**EXTRACTED MATERIAL:**
-- ==== Sys2Proof/Laws/PerInstr.lean ====
section
/-! SUPPORT. Facts about every instruction as syntax, one lemma per constructor. Family `EncodesRow`: the word a well-formed
instruction encodes to satisfies the predicate of its own row of the table (30_encoding.md R58). -/

namespace Sys2Proof.Laws.EncodesRow

open Sys2Proof Sys2Proof.Machine

/-- The encoded word is selected by the instruction's row. -/
def Statement (i : Instr) : Prop := i.WellFormed → predicate i.mnemonic (encode i) = true

/-- A row's conditions on a six-part layout. -/
theorem row_rFormat (mn : Mnemonic) (f7 : BitVec 7) (r2 r1 : UInt5) (f3 : BitVec 3) (rd : UInt5) (op : BitVec 7) :
    predicate mn (rFormat f7 r2 r1 f3 rd op) =
      ((op == (predicateRow mn).opcode) && entryHolds (predicateRow mn).funct3 f3 && entryHolds (predicateRow mn).funct7 f7 &&
        (!(predicateRow mn).rs1Zero || r1 == 0) && (!(predicateRow mn).top00 || f7.extractLsb' 5 2 == 0)) := by
  simp [predicate, rowHolds, slice]

theorem addi (dst : UInt5) (src : UInt5) (imm : UInt12) : Statement (.addi dst src imm) := by
  intro _
  rw [encode, iFormat_eq_rFormat, row_rFormat]
  simp [predicateRow, entryHolds, Instr.mnemonic]

theorem slli (dst : UInt5) (src : UInt5) (shamt : UInt5) : Statement (.slli dst src shamt) := by
  intro _
  rw [encode, row_rFormat]
  simp [predicateRow, entryHolds, Instr.mnemonic]

theorem slti (dst : UInt5) (src : UInt5) (imm : UInt12) : Statement (.slti dst src imm) := by
  intro _
  rw [encode, iFormat_eq_rFormat, row_rFormat]
  simp [predicateRow, entryHolds, Instr.mnemonic]

theorem sltiu (dst : UInt5) (src : UInt5) (imm : UInt12) : Statement (.sltiu dst src imm) := by
  intro _
  rw [encode, iFormat_eq_rFormat, row_rFormat]
  simp [predicateRow, entryHolds, Instr.mnemonic]

theorem xori (dst : UInt5) (src : UInt5) (imm : UInt12) : Statement (.xori dst src imm) := by
  intro _
  rw [encode, iFormat_eq_rFormat, row_rFormat]
  simp [predicateRow, entryHolds, Instr.mnemonic]

theorem srli (dst : UInt5) (src : UInt5) (shamt : UInt5) : Statement (.srli dst src shamt) := by
  intro _
  rw [encode, row_rFormat]
  simp [predicateRow, entryHolds, Instr.mnemonic]

theorem srai (dst : UInt5) (src : UInt5) (shamt : UInt5) : Statement (.srai dst src shamt) := by
  intro _
  rw [encode, row_rFormat]
  simp [predicateRow, entryHolds, Instr.mnemonic]

theorem ori (dst : UInt5) (src : UInt5) (imm : UInt12) : Statement (.ori dst src imm) := by
  intro _
  rw [encode, iFormat_eq_rFormat, row_rFormat]
  simp [predicateRow, entryHolds, Instr.mnemonic]

theorem andi (dst : UInt5) (src : UInt5) (imm : UInt12) : Statement (.andi dst src imm) := by
  intro _
  rw [encode, iFormat_eq_rFormat, row_rFormat]
  simp [predicateRow, entryHolds, Instr.mnemonic]

theorem lw (dst : UInt5) (base : UInt5) (offset : UInt12) : Statement (.lw dst base offset) := by
  intro h
  rw [encode, iFormat_eq_rFormat, row_rFormat]
  simpa [predicateRow, entryHolds, Instr.mnemonic, Instr.WellFormed, Instr.wellFormed] using h

theorem sw (src : UInt5) (base : UInt5) (offset : UInt12) : Statement (.sw src base offset) := by
  intro h
  rw [encode, sFormat, row_rFormat]
  simp [Instr.WellFormed, Instr.wellFormed] at h
  simp [predicateRow, entryHolds, Instr.mnemonic, h.1, (top00_iff offset).2 h.2]

theorem add (dst : UInt5) (src1 : UInt5) (src2 : UInt5) : Statement (.add dst src1 src2) := by
  intro _
  rw [encode, row_rFormat]
  simp [predicateRow, entryHolds, Instr.mnemonic]

theorem sub (dst : UInt5) (src1 : UInt5) (src2 : UInt5) : Statement (.sub dst src1 src2) := by
  intro _
  rw [encode, row_rFormat]
  simp [predicateRow, entryHolds, Instr.mnemonic]

theorem mul (dst : UInt5) (src1 : UInt5) (src2 : UInt5) : Statement (.mul dst src1 src2) := by
  intro _
  rw [encode, row_rFormat]
  simp [predicateRow, entryHolds, Instr.mnemonic]

theorem sll (dst : UInt5) (src1 : UInt5) (src2 : UInt5) : Statement (.sll dst src1 src2) := by
  intro _
  rw [encode, row_rFormat]
  simp [predicateRow, entryHolds, Instr.mnemonic]

theorem slt (dst : UInt5) (src1 : UInt5) (src2 : UInt5) : Statement (.slt dst src1 src2) := by
  intro _
  rw [encode, row_rFormat]
  simp [predicateRow, entryHolds, Instr.mnemonic]

theorem mulhsu (dst : UInt5) (src1 : UInt5) (src2 : UInt5) : Statement (.mulhsu dst src1 src2) := by
  intro _
  rw [encode, row_rFormat]
  simp [predicateRow, entryHolds, Instr.mnemonic]

theorem sltu (dst : UInt5) (src1 : UInt5) (src2 : UInt5) : Statement (.sltu dst src1 src2) := by
  intro _
  rw [encode, row_rFormat]
  simp [predicateRow, entryHolds, Instr.mnemonic]

theorem mulhu (dst : UInt5) (src1 : UInt5) (src2 : UInt5) : Statement (.mulhu dst src1 src2) := by
  intro _
  rw [encode, row_rFormat]
  simp [predicateRow, entryHolds, Instr.mnemonic]

theorem xor (dst : UInt5) (src1 : UInt5) (src2 : UInt5) : Statement (.xor dst src1 src2) := by
  intro _
  rw [encode, row_rFormat]
  simp [predicateRow, entryHolds, Instr.mnemonic]

theorem srl (dst : UInt5) (src1 : UInt5) (src2 : UInt5) : Statement (.srl dst src1 src2) := by
  intro _
  rw [encode, row_rFormat]
  simp [predicateRow, entryHolds, Instr.mnemonic]

theorem sra (dst : UInt5) (src1 : UInt5) (src2 : UInt5) : Statement (.sra dst src1 src2) := by
  intro _
  rw [encode, row_rFormat]
  simp [predicateRow, entryHolds, Instr.mnemonic]

theorem mulh (dst : UInt5) (src1 : UInt5) (src2 : UInt5) : Statement (.mulh dst src1 src2) := by
  intro _
  rw [encode, row_rFormat]
  simp [predicateRow, entryHolds, Instr.mnemonic]

theorem or (dst : UInt5) (src1 : UInt5) (src2 : UInt5) : Statement (.or dst src1 src2) := by
  intro _
  rw [encode, row_rFormat]
  simp [predicateRow, entryHolds, Instr.mnemonic]

theorem and (dst : UInt5) (src1 : UInt5) (src2 : UInt5) : Statement (.and dst src1 src2) := by
  intro _
  rw [encode, row_rFormat]
  simp [predicateRow, entryHolds, Instr.mnemonic]

theorem nop : Statement (.nop) := by
  intro _
  rw [encode, iFormat_eq_rFormat, row_rFormat]
  simp [predicateRow, entryHolds, Instr.mnemonic]

end Sys2Proof.Laws.EncodesRow
end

**PROBLEM STATEMENT:** Would you retype the whole listing, exactly as it reads?

**TASK ANSWER:**
-- ==== Sys2Proof/Laws/PerInstr.lean ====
section
/-! SUPPORT. Facts about every instruction as syntax, one lemma per constructor. Family `EncodesRow`: the word a well-formed
instruction encodes to satisfies the predicate of its own row of the table (30_encoding.md R58). -/

namespace Sys2Proof.Laws.EncodesRow

open Sys2Proof Sys2Proof.Machine

/-- The encoded word is selected by the instruction's row. -/
def Statement (i : Instr) : Prop := i.WellFormed → predicate i.mnemonic (encode i) = true

/-- A row's conditions on a six-part layout. -/
theorem row_rFormat (mn : Mnemonic) (f7 : BitVec 7) (r2 r1 : UInt5) (f3 : BitVec 3) (rd : UInt5) (op : BitVec 7) :
    predicate mn (rFormat f7 r2 r1 f3 rd op) =
      ((op == (predicateRow mn).opcode) && entryHolds (predicateRow mn).funct3 f3 && entryHolds (predicateRow mn).funct7 f7 &&
        (!(predicateRow mn).rs1Zero || r1 == 0) && (!(predicateRow mn).top00 || f7.extractLsb' 5 2 == 0)) := by
  simp [predicate, rowHolds, slice]

theorem addi (dst : UInt5) (src : UInt5) (imm : UInt12) : Statement (.addi dst src imm) := by
  intro _
  rw [encode, iFormat_eq_rFormat, row_rFormat]
  simp [predicateRow, entryHolds, Instr.mnemonic]

theorem slli (dst : UInt5) (src : UInt5) (shamt : UInt5) : Statement (.slli dst src shamt) := by
  intro _
  rw [encode, row_rFormat]
  simp [predicateRow, entryHolds, Instr.mnemonic]

theorem slti (dst : UInt5) (src : UInt5) (imm : UInt12) : Statement (.slti dst src imm) := by
  intro _
  rw [encode, iFormat_eq_rFormat, row_rFormat]
  simp [predicateRow, entryHolds, Instr.mnemonic]

theorem sltiu (dst : UInt5) (src : UInt5) (imm : UInt12) : Statement (.sltiu dst src imm) := by
  intro _
  rw [encode, iFormat_eq_rFormat, row_rFormat]
  simp [predicateRow, entryHolds, Instr.mnemonic]

theorem xori (dst : UInt5) (src : UInt5) (imm : UInt12) : Statement (.xori dst src imm) := by
  intro _
  rw [encode, iFormat_eq_rFormat, row_rFormat]
  simp [predicateRow, entryHolds, Instr.mnemonic]

theorem srli (dst : UInt5) (src : UInt5) (shamt : UInt5) : Statement (.srli dst src shamt) := by
  intro _
  rw [encode, row_rFormat]
  simp [predicateRow, entryHolds, Instr.mnemonic]

theorem srai (dst : UInt5) (src : UInt5) (shamt : UInt5) : Statement (.srai dst src shamt) := by
  intro _
  rw [encode, row_rFormat]
  simp [predicateRow, entryHolds, Instr.mnemonic]

theorem ori (dst : UInt5) (src : UInt5) (imm : UInt12) : Statement (.ori dst src imm) := by
  intro _
  rw [encode, iFormat_eq_rFormat, row_rFormat]
  simp [predicateRow, entryHolds, Instr.mnemonic]

theorem andi (dst : UInt5) (src : UInt5) (imm : UInt12) : Statement (.andi dst src imm) := by
  intro _
  rw [encode, iFormat_eq_rFormat, row_rFormat]
  simp [predicateRow, entryHolds, Instr.mnemonic]

theorem lw (dst : UInt5) (base : UInt5) (offset : UInt12) : Statement (.lw dst base offset) := by
  intro h
  rw [encode, iFormat_eq_rFormat, row_rFormat]
  simpa [predicateRow, entryHolds, Instr.mnemonic, Instr.WellFormed, Instr.wellFormed] using h

theorem sw (src : UInt5) (base : UInt5) (offset : UInt12) : Statement (.sw src base offset) := by
  intro h
  rw [encode, sFormat, row_rFormat]
  simp [Instr.WellFormed, Instr.wellFormed] at h
  simp [predicateRow, entryHolds, Instr.mnemonic, h.1, (top00_iff offset).2 h.2]

theorem add (dst : UInt5) (src1 : UInt5) (src2 : UInt5) : Statement (.add dst src1 src2) := by
  intro _
  rw [encode, row_rFormat]
  simp [predicateRow, entryHolds, Instr.mnemonic]

theorem sub (dst : UInt5) (src1 : UInt5) (src2 : UInt5) : Statement (.sub dst src1 src2) := by
  intro _
  rw [encode, row_rFormat]
  simp [predicateRow, entryHolds, Instr.mnemonic]

theorem mul (dst : UInt5) (src1 : UInt5) (src2 : UInt5) : Statement (.mul dst src1 src2) := by
  intro _
  rw [encode, row_rFormat]
  simp [predicateRow, entryHolds, Instr.mnemonic]

theorem sll (dst : UInt5) (src1 : UInt5) (src2 : UInt5) : Statement (.sll dst src1 src2) := by
  intro _
  rw [encode, row_rFormat]
  simp [predicateRow, entryHolds, Instr.mnemonic]

theorem slt (dst : UInt5) (src1 : UInt5) (src2 : UInt5) : Statement (.slt dst src1 src2) := by
  intro _
  rw [encode, row_rFormat]
  simp [predicateRow, entryHolds, Instr.mnemonic]

theorem mulhsu (dst : UInt5) (src1 : UInt5) (src2 : UInt5) : Statement (.mulhsu dst src1 src2) := by
  intro _
  rw [encode, row_rFormat]
  simp [predicateRow, entryHolds, Instr.mnemonic]

theorem sltu (dst : UInt5) (src1 : UInt5) (src2 : UInt5) : Statement (.sltu dst src1 src2) := by
  intro _
  rw [encode, row_rFormat]
  simp [predicateRow, entryHolds, Instr.mnemonic]

theorem mulhu (dst : UInt5) (src1 : UInt5) (src2 : UInt5) : Statement (.mulhu dst src1 src2) := by
  intro _
  rw [encode, row_rFormat]
  simp [predicateRow, entryHolds, Instr.mnemonic]

theorem xor (dst : UInt5) (src1 : UInt5) (src2 : UInt5) : Statement (.xor dst src1 src2) := by
  intro _
  rw [encode, row_rFormat]
  simp [predicateRow, entryHolds, Instr.mnemonic]

theorem srl (dst : UInt5) (src1 : UInt5) (src2 : UInt5) : Statement (.srl dst src1 src2) := by
  intro _
  rw [encode, row_rFormat]
  simp [predicateRow, entryHolds, Instr.mnemonic]

theorem sra (dst : UInt5) (src1 : UInt5) (src2 : UInt5) : Statement (.sra dst src1 src2) := by
  intro _
  rw [encode, row_rFormat]
  simp [predicateRow, entryHolds, Instr.mnemonic]

theorem mulh (dst : UInt5) (src1 : UInt5) (src2 : UInt5) : Statement (.mulh dst src1 src2) := by
  intro _
  rw [encode, row_rFormat]
  simp [predicateRow, entryHolds, Instr.mnemonic]

theorem or (dst : UInt5) (src1 : UInt5) (src2 : UInt5) : Statement (.or dst src1 src2) := by
  intro _
  rw [encode, row_rFormat]
  simp [predicateRow, entryHolds, Instr.mnemonic]

theorem and (dst : UInt5) (src1 : UInt5) (src2 : UInt5) : Statement (.and dst src1 src2) := by
  intro _
  rw [encode, row_rFormat]
  simp [predicateRow, entryHolds, Instr.mnemonic]

theorem nop : Statement (.nop) := by
  intro _
  rw [encode, iFormat_eq_rFormat, row_rFormat]
  simp [predicateRow, entryHolds, Instr.mnemonic]

end Sys2Proof.Laws.EncodesRow
end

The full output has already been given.